For this exercise, transcribe all of the entries exactly.

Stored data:
_ _ _ _ _ _ _

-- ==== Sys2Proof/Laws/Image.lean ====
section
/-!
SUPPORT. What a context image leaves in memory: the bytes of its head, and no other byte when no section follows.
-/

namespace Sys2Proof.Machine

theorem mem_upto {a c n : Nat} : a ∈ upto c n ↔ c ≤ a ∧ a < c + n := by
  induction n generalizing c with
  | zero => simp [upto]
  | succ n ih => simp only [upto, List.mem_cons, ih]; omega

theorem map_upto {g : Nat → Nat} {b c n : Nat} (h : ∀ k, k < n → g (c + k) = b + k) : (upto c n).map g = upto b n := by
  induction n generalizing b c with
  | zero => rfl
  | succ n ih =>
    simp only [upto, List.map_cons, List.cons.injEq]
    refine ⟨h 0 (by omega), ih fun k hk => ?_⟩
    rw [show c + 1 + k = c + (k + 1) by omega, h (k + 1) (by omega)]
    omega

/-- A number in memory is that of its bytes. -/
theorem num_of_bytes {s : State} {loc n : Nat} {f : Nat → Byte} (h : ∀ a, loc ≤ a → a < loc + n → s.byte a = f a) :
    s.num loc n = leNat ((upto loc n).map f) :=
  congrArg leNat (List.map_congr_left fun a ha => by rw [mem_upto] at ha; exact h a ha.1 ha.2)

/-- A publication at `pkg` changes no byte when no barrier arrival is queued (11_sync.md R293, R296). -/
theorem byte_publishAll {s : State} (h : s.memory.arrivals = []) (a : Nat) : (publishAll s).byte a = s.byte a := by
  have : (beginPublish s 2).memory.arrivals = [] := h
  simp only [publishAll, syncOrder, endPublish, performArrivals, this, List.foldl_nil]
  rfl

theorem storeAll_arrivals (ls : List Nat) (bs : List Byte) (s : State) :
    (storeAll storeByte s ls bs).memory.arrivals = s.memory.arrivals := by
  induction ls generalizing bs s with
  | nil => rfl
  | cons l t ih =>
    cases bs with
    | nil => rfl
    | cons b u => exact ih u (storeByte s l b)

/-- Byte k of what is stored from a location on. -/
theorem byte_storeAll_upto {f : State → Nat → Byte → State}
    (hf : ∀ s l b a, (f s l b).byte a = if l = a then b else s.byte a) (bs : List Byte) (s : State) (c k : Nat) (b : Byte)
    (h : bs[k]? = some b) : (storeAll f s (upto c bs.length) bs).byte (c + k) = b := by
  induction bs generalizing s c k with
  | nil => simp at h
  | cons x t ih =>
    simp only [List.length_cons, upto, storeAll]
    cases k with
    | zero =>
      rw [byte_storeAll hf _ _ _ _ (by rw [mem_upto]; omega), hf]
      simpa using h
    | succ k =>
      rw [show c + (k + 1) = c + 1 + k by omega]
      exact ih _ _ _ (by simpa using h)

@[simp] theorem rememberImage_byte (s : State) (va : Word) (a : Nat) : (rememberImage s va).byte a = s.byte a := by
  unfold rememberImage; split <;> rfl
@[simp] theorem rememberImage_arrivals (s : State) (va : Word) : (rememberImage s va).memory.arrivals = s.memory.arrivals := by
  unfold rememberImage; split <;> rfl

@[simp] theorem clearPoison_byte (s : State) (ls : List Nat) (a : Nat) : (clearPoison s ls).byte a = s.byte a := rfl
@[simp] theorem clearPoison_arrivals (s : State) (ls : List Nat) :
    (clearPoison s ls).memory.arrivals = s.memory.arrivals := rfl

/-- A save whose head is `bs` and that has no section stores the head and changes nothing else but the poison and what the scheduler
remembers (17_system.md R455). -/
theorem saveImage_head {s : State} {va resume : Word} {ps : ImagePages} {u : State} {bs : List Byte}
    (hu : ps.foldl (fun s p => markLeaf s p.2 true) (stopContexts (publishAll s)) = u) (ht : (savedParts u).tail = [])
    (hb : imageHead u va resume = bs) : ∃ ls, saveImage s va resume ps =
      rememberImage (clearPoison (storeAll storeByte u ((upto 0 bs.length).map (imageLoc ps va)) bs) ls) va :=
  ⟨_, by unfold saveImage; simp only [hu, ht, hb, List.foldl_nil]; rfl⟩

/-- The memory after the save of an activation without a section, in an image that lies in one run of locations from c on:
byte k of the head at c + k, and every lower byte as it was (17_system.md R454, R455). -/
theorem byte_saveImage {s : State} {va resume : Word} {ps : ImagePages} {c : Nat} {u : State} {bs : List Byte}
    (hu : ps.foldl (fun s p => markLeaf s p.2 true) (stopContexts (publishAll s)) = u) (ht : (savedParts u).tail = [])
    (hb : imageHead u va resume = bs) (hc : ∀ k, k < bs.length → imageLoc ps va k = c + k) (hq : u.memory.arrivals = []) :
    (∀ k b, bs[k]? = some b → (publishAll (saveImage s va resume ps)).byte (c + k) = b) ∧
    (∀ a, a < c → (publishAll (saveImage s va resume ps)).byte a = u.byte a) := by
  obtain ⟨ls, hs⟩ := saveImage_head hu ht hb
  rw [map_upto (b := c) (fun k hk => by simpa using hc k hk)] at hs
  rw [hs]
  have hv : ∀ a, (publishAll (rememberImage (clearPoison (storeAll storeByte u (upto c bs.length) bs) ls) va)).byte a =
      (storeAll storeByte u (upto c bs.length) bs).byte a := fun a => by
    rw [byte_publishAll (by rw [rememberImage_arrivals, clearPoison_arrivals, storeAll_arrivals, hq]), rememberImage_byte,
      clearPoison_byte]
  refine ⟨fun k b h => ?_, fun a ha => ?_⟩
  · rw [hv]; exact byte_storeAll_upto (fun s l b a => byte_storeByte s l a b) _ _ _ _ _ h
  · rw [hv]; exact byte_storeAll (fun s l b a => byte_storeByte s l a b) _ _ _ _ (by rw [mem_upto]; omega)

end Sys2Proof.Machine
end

_ _ _ _ _ _ _

SOLUTION:
-- ==== Sys2Proof/Laws/Image.lean ====
section
/-!
SUPPORT. What a context image leaves in memory: the bytes of its head, and no other byte when no section follows.
-/

namespace Sys2Proof.Machine

theorem mem_upto {a c n : Nat} : a ∈ upto c n ↔ c ≤ a ∧ a < c + n := by
  induction n generalizing c with
  | zero => simp [upto]
  | succ n ih => simp only [upto, List.mem_cons, ih]; omega

theorem map_upto {g : Nat → Nat} {b c n : Nat} (h : ∀ k, k < n → g (c + k) = b + k) : (upto c n).map g = upto b n := by
  induction n generalizing b c with
  | zero => rfl
  | succ n ih =>
    simp only [upto, List.map_cons, List.cons.injEq]
    refine ⟨h 0 (by omega), ih fun k hk => ?_⟩
    rw [show c + 1 + k = c + (k + 1) by omega, h (k + 1) (by omega)]
    omega

/-- A number in memory is that of its bytes. -/
theorem num_of_bytes {s : State} {loc n : Nat} {f : Nat → Byte} (h : ∀ a, loc ≤ a → a < loc + n → s.byte a = f a) :
    s.num loc n = leNat ((upto loc n).map f) :=
  congrArg leNat (List.map_congr_left fun a ha => by rw [mem_upto] at ha; exact h a ha.1 ha.2)

/-- A publication at `pkg` changes no byte when no barrier arrival is queued (11_sync.md R293, R296). -/
theorem byte_publishAll {s : State} (h : s.memory.arrivals = []) (a : Nat) : (publishAll s).byte a = s.byte a := by
  have : (beginPublish s 2).memory.arrivals = [] := h
  simp only [publishAll, syncOrder, endPublish, performArrivals, this, List.foldl_nil]
  rfl

theorem storeAll_arrivals (ls : List Nat) (bs : List Byte) (s : State) :
    (storeAll storeByte s ls bs).memory.arrivals = s.memory.arrivals := by
  induction ls generalizing bs s with
  | nil => rfl
  | cons l t ih =>
    cases bs with
    | nil => rfl
    | cons b u => exact ih u (storeByte s l b)

/-- Byte k of what is stored from a location on. -/
theorem byte_storeAll_upto {f : State → Nat → Byte → State}
    (hf : ∀ s l b a, (f s l b).byte a = if l = a then b else s.byte a) (bs : List Byte) (s : State) (c k : Nat) (b : Byte)
    (h : bs[k]? = some b) : (storeAll f s (upto c bs.length) bs).byte (c + k) = b := by
  induction bs generalizing s c k with
  | nil => simp at h
  | cons x t ih =>
    simp only [List.length_cons, upto, storeAll]
    cases k with
    | zero =>
      rw [byte_storeAll hf _ _ _ _ (by rw [mem_upto]; omega), hf]
      simpa using h
    | succ k =>
      rw [show c + (k + 1) = c + 1 + k by omega]
      exact ih _ _ _ (by simpa using h)

@[simp] theorem rememberImage_byte (s : State) (va : Word) (a : Nat) : (rememberImage s va).byte a = s.byte a := by
  unfold rememberImage; split <;> rfl
@[simp] theorem rememberImage_arrivals (s : State) (va : Word) : (rememberImage s va).memory.arrivals = s.memory.arrivals := by
  unfold rememberImage; split <;> rfl

@[simp] theorem clearPoison_byte (s : State) (ls : List Nat) (a : Nat) : (clearPoison s ls).byte a = s.byte a := rfl
@[simp] theorem clearPoison_arrivals (s : State) (ls : List Nat) :
    (clearPoison s ls).memory.arrivals = s.memory.arrivals := rfl

/-- A save whose head is `bs` and that has no section stores the head and changes nothing else but the poison and what the scheduler
remembers (17_system.md R455). -/
theorem saveImage_head {s : State} {va resume : Word} {ps : ImagePages} {u : State} {bs : List Byte}
    (hu : ps.foldl (fun s p => markLeaf s p.2 true) (stopContexts (publishAll s)) = u) (ht : (savedParts u).tail = [])
    (hb : imageHead u va resume = bs) : ∃ ls, saveImage s va resume ps =
      rememberImage (clearPoison (storeAll storeByte u ((upto 0 bs.length).map (imageLoc ps va)) bs) ls) va :=
  ⟨_, by unfold saveImage; simp only [hu, ht, hb, List.foldl_nil]; rfl⟩

/-- The memory after the save of an activation without a section, in an image that lies in one run of locations from c on:
byte k of the head at c + k, and every lower byte as it was (17_system.md R454, R455). -/
theorem byte_saveImage {s : State} {va resume : Word} {ps : ImagePages} {c : Nat} {u : State} {bs : List Byte}
    (hu : ps.foldl (fun s p => markLeaf s p.2 true) (stopContexts (publishAll s)) = u) (ht : (savedParts u).tail = [])
    (hb : imageHead u va resume = bs) (hc : ∀ k, k < bs.length → imageLoc ps va k = c + k) (hq : u.memory.arrivals = []) :
    (∀ k b, bs[k]? = some b → (publishAll (saveImage s va resume ps)).byte (c + k) = b) ∧
    (∀ a, a < c → (publishAll (saveImage s va resume ps)).byte a = u.byte a) := by
  obtain ⟨ls, hs⟩ := saveImage_head hu ht hb
  rw [map_upto (b := c) (fun k hk => by simpa using hc k hk)] at hs
  rw [hs]
  have hv : ∀ a, (publishAll (rememberImage (clearPoison (storeAll storeByte u (upto c bs.length) bs) ls) va)).byte a =
      (storeAll storeByte u (upto c bs.length) bs).byte a := fun a => by
    rw [byte_publishAll (by rw [rememberImage_arrivals, clearPoison_arrivals, storeAll_arrivals, hq]), rememberImage_byte,
      clearPoison_byte]
  refine ⟨fun k b h => ?_, fun a ha => ?_⟩
  · rw [hv]; exact byte_storeAll_upto (fun s l b a => byte_storeByte s l a b) _ _ _ _ _ h
  · rw [hv]; exact byte_storeAll (fun s l b a => byte_storeByte s l a b) _ _ _ _ (by rw [mem_upto]; omega)

end Sys2Proof.Machine
end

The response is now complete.